-- ==== Sys2Proof/Machine/Queue.lean ====
section
/-!
DEFINITION. The queue manager: queue numbers, admission, spilling to the DRAM and fetching back, and the service of a port's
class queues (R343 to R346, R350).
-/
namespace Sys2Proof.Machine

/-- Cells of a frame (R343). -/
def cellsOf (f : Frame) : Nat := (f.len + 255) / 256

/-- The frames of a queue, oldest first. -/
def State.queue (s : State) (q : Nat) : List QFrame := (Sparse.find s.qm.queues q).getD []

/-- The frames of a queue replaced. -/
def State.setQueue (s : State) (q : Nat) (l : List QFrame) : State :=
  { s with qm := { s.qm with queues := Sparse.put [] s.qm.queues q l } }

/-- Queue of a station's TID (R236). -/
def staQueue (sta tid : Nat) : Nat := sta * 8 + tid

/-- Queue of a port's class (R343). -/
def portQueue (port cls : Nat) : Nat := 16384 + port * 8 + cls

/-- Broadcast queue of a BSSID's class (R343). -/
def bcastQueue (p b cls : Nat) : Nat := 16640 + (p * 16 + b) * 8 + cls

/-- Cells held in a pool by the queues of a class, or of every class. -/
def State.cellsIn (s : State) (pool : Pool) (cls : Option Nat) : Nat :=
  s.qm.queues.foldl (fun n (x : Nat × List QFrame) =>
    if cls.isNone || cls == some (x.1 % 8) then
      x.2.foldl (fun m (f : QFrame) => if f.pool = pool then m + cellsOf f.frame else m) n
    else n) 0

/-- On-die cells (R343). -/
def cellTotal : Nat := 98304

/-- CELL_FREE (R350). -/
def State.cellFree (s : State) : Nat := cellTotal - s.cellsIn .reserve none - s.cellsIn .shared none

/-- SPILL_USE: spilled frames' space in MB, rounded up (R350). -/
def State.spillUse (s : State) : Nat := (s.cellsIn .dram none * 256 + 1048575) / 1048576

/-- RESERVE of a class (R344). -/
def State.reserveOf (s : State) (c : Nat) : Nat := s.fld (C15.classCfg c) 13 0

/-- Shared cells: those no class reserves (R344). -/
def State.sharedCells (s : State) : Nat := cellTotal - (List.range 8).foldl (fun n c => n + s.reserveOf c) 0

/-- The DRAM takes frames: it is READY (R344, R412). -/
def State.dramTakes (s : State) : Bool := s.fld C7.dramStat 2 0 == 2

/-- A class may spill a frame now (R344). -/
def State.canSpill (s : State) (c cells : Nat) : Bool :=
  s.bit C15.qmCfg c && s.dramTakes && decide ((s.cellsIn .dram none + cells) * 256 ≤ s.fld C15.spillSize 12 0 * 1048576)

/-- The verdict of admission (R344): a pool, or a drop; and whether CLASS_SPILL counts. -/
def State.admission (s : State) (q : Nat) (f : Frame) : Option (Pool × Bool) :=
  let c := q % 8
  let n := cellsOf f
  let l := s.queue q
  let limit := if 16384 ≤ q && q < 16640 then s.fld C15.portQMax 15 0 else s.fld C15.staQMax 12 0
  let inQ := l.foldl (fun m (x : QFrame) => m + cellsOf x.frame) 0
  let free := s.sharedCells - s.cellsIn .shared none
  if limit < inQ + n then none
  else if l.any (fun (x : QFrame) => x.pool == .dram) then (if s.canSpill c n then some (.dram, false) else none)
  else if s.cellsIn .reserve (some c) + n ≤ s.reserveOf c then some (.reserve, false)
  else if n + s.fld (C15.classCfg c) 30 16 ≤ free then some (.shared, false)
  else if s.canSpill c n then some (.dram, true)
  else none

/-- A frame is dropped by the queue manager (R344). -/
def State.classDrop (s : State) (c : Nat) : State := s.count (C15.classDrop c) 1

/-! ## Backlogged stations (R243) -/

/-- An entry is VALID (R235). -/
def Station.valid (t : Station) : Bool := (t.words.getD 1 0).getLsbD 31

/-- The station's entry in use (R233). -/
def State.station (s : State) (i : Nat) : Option Station := s.sched.stations.find? (fun (t : Station) => t.idx == i && t.valid)

/-- A station's entry changed. -/
def State.onStation (s : State) (i : Nat) (f : Station → Station) : State :=
  { s with sched := { s.sched with stations := s.sched.stations.map (fun (t : Station) => if t.idx == i then f t else t) } }

/-- LINKS of an entry includes partition `p` (R235). -/
def Station.linked (t : Station) (p : Nat) : Bool := (t.words.getD 1 0).getLsbD (16 + p)

/-- The station has a non-empty queue. -/
def State.backlogged (s : State) (i : Nat) : Bool := (List.range 8).any (fun k => !(s.queue (staQueue i k)).isEmpty)

/-- The lower of two virtual times, by signed difference modulo 2^32 (R243). -/
def vmin (a b : Nat) : Nat := if sdiff 32 a b < 0 then a else b

/-- The greater of two virtual times. -/
def vmax (a b : Nat) : Nat := if sdiff 32 a b < 0 then b else a

/-- Lowest virtual time among the backlogged stations of a partition (R243). -/
def State.lowestVt (s : State) (p : Nat) : Option Nat :=
  s.sched.stations.foldl (fun best (t : Station) =>
    if t.valid && t.linked p && !t.removing && s.backlogged t.idx then
      match best with
      | none => some (t.vtime.getD p 0)
      | some b => some (vmin b (t.vtime.getD p 0))
    else best) none

/-- A station whose queues were all empty becomes backlogged: on each partition its virtual time takes the lowest of the
backlogged stations, if greater (R243). -/
def State.wakeStation (s : State) (i : Nat) : State :=
  if s.backlogged i then s
  else s.onStation i (fun t => { t with vtime := (List.range 6).map (fun p =>
    match s.lowestVt p with
    | some v => if t.linked p then vmax (t.vtime.getD p 0) v else t.vtime.getD p 0
    | none => t.vtime.getD p 0) })

/-! ## Admission and removal -/

/-- QUEUE_ADMISSION: a frame is admitted on-die, spilled to the DRAM, or dropped (R344). -/
def State.intakeFrame (s : State) (q : Nat) (f : Frame) (sub : Nat) : State :=
  let c := q % 8
  match s.admission q f with
  | none =>
    let s1 := s.classDrop c
    if s.bit C15.qmCfg c && s.dramTakes && !s.canSpill c (cellsOf f) && s.fld C15.spillSize 12 0 != 0 then s1.raise C15.page 1 else s1
  | some (pool, counted) =>
    let s1 := if q < 16384 then s.wakeStation (q / 8) else s
    let x : QFrame := { num := s.qm.nextNum, frame := f, sub := sub, at_ := s.mono, pool := pool }
    let s2 := { s1.setQueue q (s1.queue q ++ [x]) with qm := { (s1.setQueue q (s1.queue q ++ [x])).qm with nextNum := s.qm.nextNum + 1 } }
    let s3 := if counted then s2.count (C15.classSpill c) 1 else s2
    if pool = .dram && s.cellsIn .dram none = 0 then s3.raise C15.page 0 else s3

/-- The head of a queue, when it is on-die (R345). -/
def State.head (s : State) (q : Nat) : Option QFrame :=
  match s.queue q with
  | x :: _ => if x.pool = .dram then none else some x
  | [] => none

/-- A queue without its head. -/
def State.pop (s : State) (q : Nat) : State := s.setQueue q (s.queue q).tail

/-- SPILL_FETCH: the first frame of a queue that lies in the DRAM is fetched back on-die (R345). -/
def execSpillFetch (q : Nat) (s : State) : Host.Outcome State Fault Refusal :=
  let l := s.queue q
  let c := q % 8
  match l.find? (fun (x : QFrame) => x.pool == .dram) with
  | none => .next s
  | some x =>
    let n := cellsOf x.frame
    let pool := if s.cellsIn .reserve (some c) + n ≤ s.reserveOf c then Pool.reserve
      else if s.cellsIn .shared none + n ≤ s.sharedCells then .shared else .dram
    if s.dramTakes then .next (s.setQueue q (l.map (fun (y : QFrame) => if y.num = x.num then { y with pool := pool } else y))) else .next s

/-- Every frame in the DRAM is dropped and counted; the queues go on with their on-die frames (R346). -/
def State.dropSpilled (s : State) : State :=
  s.qm.queues.foldl (fun t (x : Nat × List QFrame) =>
    let gone := (x.2.filter (fun (f : QFrame) => f.pool == .dram)).length
    if gone = 0 then t
    else (t.setQueue x.1 (x.2.filter (fun (f : QFrame) => f.pool != .dram))).count (C15.classDrop (x.1 % 8)) gone) s

/-- DISCARD_SPILL: QM_CMD 1 (R346, R350). -/
def execDiscardSpill (r : Requester) (s : State) : Host.Outcome State Fault Refusal := .next (s.cmdWrite r C15.qmCmd State.dropSpilled)

/-- A freeze of the DRAM stops every queue whose head lies in it: FREEZE_HOLD (R346). -/
def State.freezeHold (s : State) : State :=
  if s.qm.queues.any (fun (x : Nat × List QFrame) => match x.2 with
      | f :: _ => f.pool == .dram
      | [] => false)
  then s.raise C15.page 2 else s

/-! ## Service of a port's classes (R345) -/

/-- Quantum of a class, in octets (R345). -/
def State.quantum (s : State) (c : Nat) : Nat := s.fld (C15.classWeight c) 7 0 * 256

/-- The round robin of a port. -/
def State.drrOf (s : State) (port : Nat) : Drr :=
  (s.qm.drr.find? (fun (d : Drr) => d.port == port)).getD { port := port, cls := 0, deficit := List.replicate 6 0 }

/-- The next class of classes 0 to 5 to serve, by deficit round robin; a class met with frames gains its quantum, and an empty
one loses its deficit. `turn` is set when the present class has just been reached. -/
def drrPick (len : Nat → Option Nat) (quantum : Nat → Nat) : Nat → Bool → Drr → Option (Nat × Drr)
  | 0, _, _ => none
  | n + 1, turn, d =>
    let nxt := (d.cls + 1) % 6
    match len d.cls with
    | none => drrPick len quantum n true { d with cls := nxt, deficit := d.deficit.set d.cls 0 }
    | some k =>
      let have_ := d.deficit.getD d.cls 0 + (if turn then quantum d.cls else 0)
      if k ≤ have_ then some (d.cls, { d with deficit := d.deficit.set d.cls (have_ - k) })
      else drrPick len quantum n true { d with cls := nxt, deficit := d.deficit.set d.cls have_ }

/-- The class a port serves next, and its round robin after that (R345): 7 before 6 before the others. -/
def State.nextClass (s : State) (port : Nat) : Option (Nat × Drr) :=
  let d := s.drrOf port
  let len := fun c => (s.head (portQueue port c)).map (fun (x : QFrame) => x.frame.len)
  if (len 7).isSome then some (7, d)
  else if (len 6).isSome then some (6, d)
  else if (List.range 6).all (fun c => (len c).isNone) then none
  else drrPick len s.quantum 4096 false d

/-- A port takes its next frame (R345). -/
def State.takePort (s : State) (port : Nat) : Option (QFrame × Nat × State) :=
  match s.nextClass port with
  | none => none
  | some (c, d) =>
    match s.head (portQueue port c) with
    | none => none
    | some x =>
      let s1 := s.pop (portQueue port c)
      some (x, c, { s1 with qm := { s1.qm with drr := d :: s1.qm.drr.filter (fun (e : Drr) => e.port != port) } })

end Sys2Proof.Machine
end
^^^^^^^^
◆ **DIRECTIONS FOR THIS TASK**
When a line of the material holds the string "sched", copy that line.

◆ **THE ANSWER**
def State.station (s : State) (i : Nat) : Option Station := s.sched.stations.find? (fun (t : Station) => t.idx == i && t.valid)
  { s with sched := { s.sched with stations := s.sched.stations.map (fun (t : Station) => if t.idx == i then f t else t) } }
  s.sched.stations.foldl (fun best (t : Station) =>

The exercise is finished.